Logistic Regression can be quickly implemented using `sklearn` as:

In [7]:
from sklearn.linear_model import LogisticRegression
from sklearn.feature_extraction.text import CountVectorizer
from sklearn.pipeline import Pipeline

model_lr = Pipeline([
    ('vectorizer', CountVectorizer(binary=True)),
    ('classifier', LogisticRegression())
])

**Question**

Try to classify movie plots using the Logistic Regression. Do you find an increase in accuracy?

## Exercise 8: TF-IDF

So far, we have been using the `CountVectorizer` for our classification. It essentially gives us the Term Frequency (TF) for each word in each document. Hence, it gives us an idea of the importance of each term for each document.

However, it ignores the relative importance of each term for the whole collection. Such an importance can be measured by the Document Frequency (DF). A term with low DF tends to be more rare, thus it tends to be more relevant to a document.

A measure that accounts for both TF and DF is called TFIDF, which stands for Term-Frequency-Inverse-Document-Frequency. Essentially:

$$
\text{TFIDF} = \frac{TF}{DF}.
$$

However, nowadays there are many regularization elements applied to TFIDF. Check the [Scikit-Learn documentation](https://scikit-learn.org/stable/modules/generated/sklearn.feature_extraction.text.TfidfVectorizer.html) for some examples.

We can use a TFIDF vectorizer to replace the `CountVectorizer`. For such, simply change the CountVectorizer to a `TfidfVectorizer` in our usual pipeline (don't forget to import the library - check the documentation above if you need more help!).

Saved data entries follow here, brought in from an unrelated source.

-- ==== Sys2Proof/Machine/Step.lean ====
section
/-!
DEFINITION. One step: the command at the front of the queue, or time passing on an empty queue.
-/

namespace Sys2Proof.Machine

/-- Take the command at the front of the queue and run it on the state with the queue's rest; on an empty queue a tick passes (log 4).
-/
def step (s : State) : Host.Outcome State Fault Refusal :=
  match s.pending with
  | [] => act s s.dev.tick
  | i :: rest => exec i { s with pending := rest }

/-- The command that a word spells is put at the front of the queue; no row of the table has bits, so no word spells one. -/
def State.withFetchWord (s : State) (nbits w : Nat) : State :=
  match decodeTableWord nbits w with
  | some i => { s with pending := i :: s.pending }
  | none => s

end Sys2Proof.Machine
end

What happens to the classification accuracy?

In [13]:
# Solve the exercise here
from sklearn.linear_model import LogisticRegression
from sklearn.feature_extraction.text import TfidfVectorizer
from sklearn.pipeline import Pipeline

model_lr = Pipeline([
    ('vectorizer', TfidfVectorizer(binary=True, stop_words='english')),
    ('classifier', LogisticRegression())
])

model_lr.fit(X_train, y_train)
y_pred = model_lr.predict(X_test)
accuracy = accuracy_score(y_test, y_pred)
print(f'Accuracy: {accuracy:.2f}')

Accuracy: 0.80


## Exercise 9: Using an LLM

But, why would we need to train a system, then use a classifier, and study all of that, if we can simply ask an LLM to do it? It could be as simple as:

In [None]:
import os
from dotenv import load_dotenv
import google.generativeai as genai

load_dotenv()

X = df.iloc[1]['Plot']
y = df.iloc[1]['Genre']

GEMINI_API_KEY = os.getenv('GEMINI_API_KEY')
#GEMINI_API_KEY = # Go to https://aistudio.google.com/ to get a key. DO NOT commit your key to the repository!

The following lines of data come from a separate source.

-- ==== Sys2Proof/Certificates/Slice0/Obligations.lean ====
section
/-!
DEFINITION. The statements for the provers, family by family. `Runs i s p`: command `i` answers a next state in `s`, and `p` holds of it.
-/

section

open Sys2Proof Sys2Proof.Machine

/-! ### The queue, the fuses, reset -/

/-- A step runs the command at the front of the queue on the state with the queue's rest (the queue is the model's form of what comes to
the part, log 4); with no command waiting it lets time pass by one tick and takes nothing. -/
def Obligations.StepRunsTheFrontCommand : Prop :=
  (∀ (c : Instr) (s : State), step { s with pending := c :: s.pending } = exec c s) ∧
  (∀ s : State, s.pending = [] → s.dev.blow = [] → step s = .next { s with dev := s.dev.tick })

/-- Every command answers a next state in every state, whatever its operands (no command of the part stops it: R15, R155, R526 end a
refused access or a second exception inside the part). It leaves the queue's rest and no fuse half programmed (the list `blow` is the
model's own), and every fuse as it was or programmed further. -/
def Obligations.EveryCommandAnswersANextState : Prop :=
  ∀ (c : Instr) (s : State),
    Runs c s (fun t => t.pending = s.pending ∧ t.dev.blow = [] ∧ FusesKept s.otp t.otp)

/-- The fuses only ever go forward, over any step from any state: root slots, device secret and lifecycle stay, a revoked slot stays
revoked, neither version floor sinks (Table 2-5: OTP bits are programmed once). In a state whose fuses come of `o` by programming alone and that has
no fuse half programmed, both hold after the step. -/
def Obligations.NoStepUndoesAFuse : Prop :=
  ∀ (o : Otp) (s : State), s.dev.blow = [] → FusesKept o s.otp →
    ∃ t, step s = .next t ∧ t.dev.blow = [] ∧ FusesKept o t.otp

/-- At State.reset no fuse is programmed (log 30), no command waits, memory is in its canonical form with every byte 0, in the flash
windows 0xFF (log 3), every register but BOOT_ARB, EVT_PEND2 and TIME_STAT reads its reset value (R8), the
engines are held in reset, and the boot ROM is at its first step. -/
def Obligations.ResetHoldsTheResetValues : Prop :=
  let d := State.reset.dev
  State.reset.pending = [] ∧ d.blow = [] ∧ d.memWf = true ∧ (∀ a, d.byte a = memDefault a) ∧
  (∀ r i j, r.addr i j ≠ BOOT_ARB.base → r.addr i j ≠ EVT_PEND.addr 2 0 → r.addr i j ≠ TIME_STAT.base → d.rd r i j = r.rst i j) ∧
  (∀ n, (d.e n).run = .reset) ∧ d.sv0.run = .reset ∧ d.sv1.run = .reset ∧ d.boot.phase = .plumb ∧
  d.f BOOT_ARB_LIFECYCLE = 1 ∧ d.b TIME_STAT_STEPPED = true ∧ d.evPending 84 = true ∧ FusesKept {} State.reset.otp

# Start the use of the API
genai.configure(api_key=GEMINI_API_KEY)

# Make our prompt here
prompt = f"Classify this movie plot: {X} as either comedy or drama. Reply with a single word stating either COMEDY or DRAMA, in all caps."
generation_config = genai.GenerationConfig(
    max_output_tokens=5,
    temperature=0.0,
)

# Use our prompt 
model = genai.GenerativeModel(model_name="gemini-1.5-flash")

response = model.generate_content(prompt,
                                  generation_config=generation_config)
print(f"Response: {response.text}\nExpected: {y}")

Try to replicate the results we obtained with the Logistic Regression system using LLMs. 

For such, you will need to write a small system that reads the response and retriever whether the response was "comedy" or "drama". Also, you might want to test the system with only a few entries, so you can save on using the API.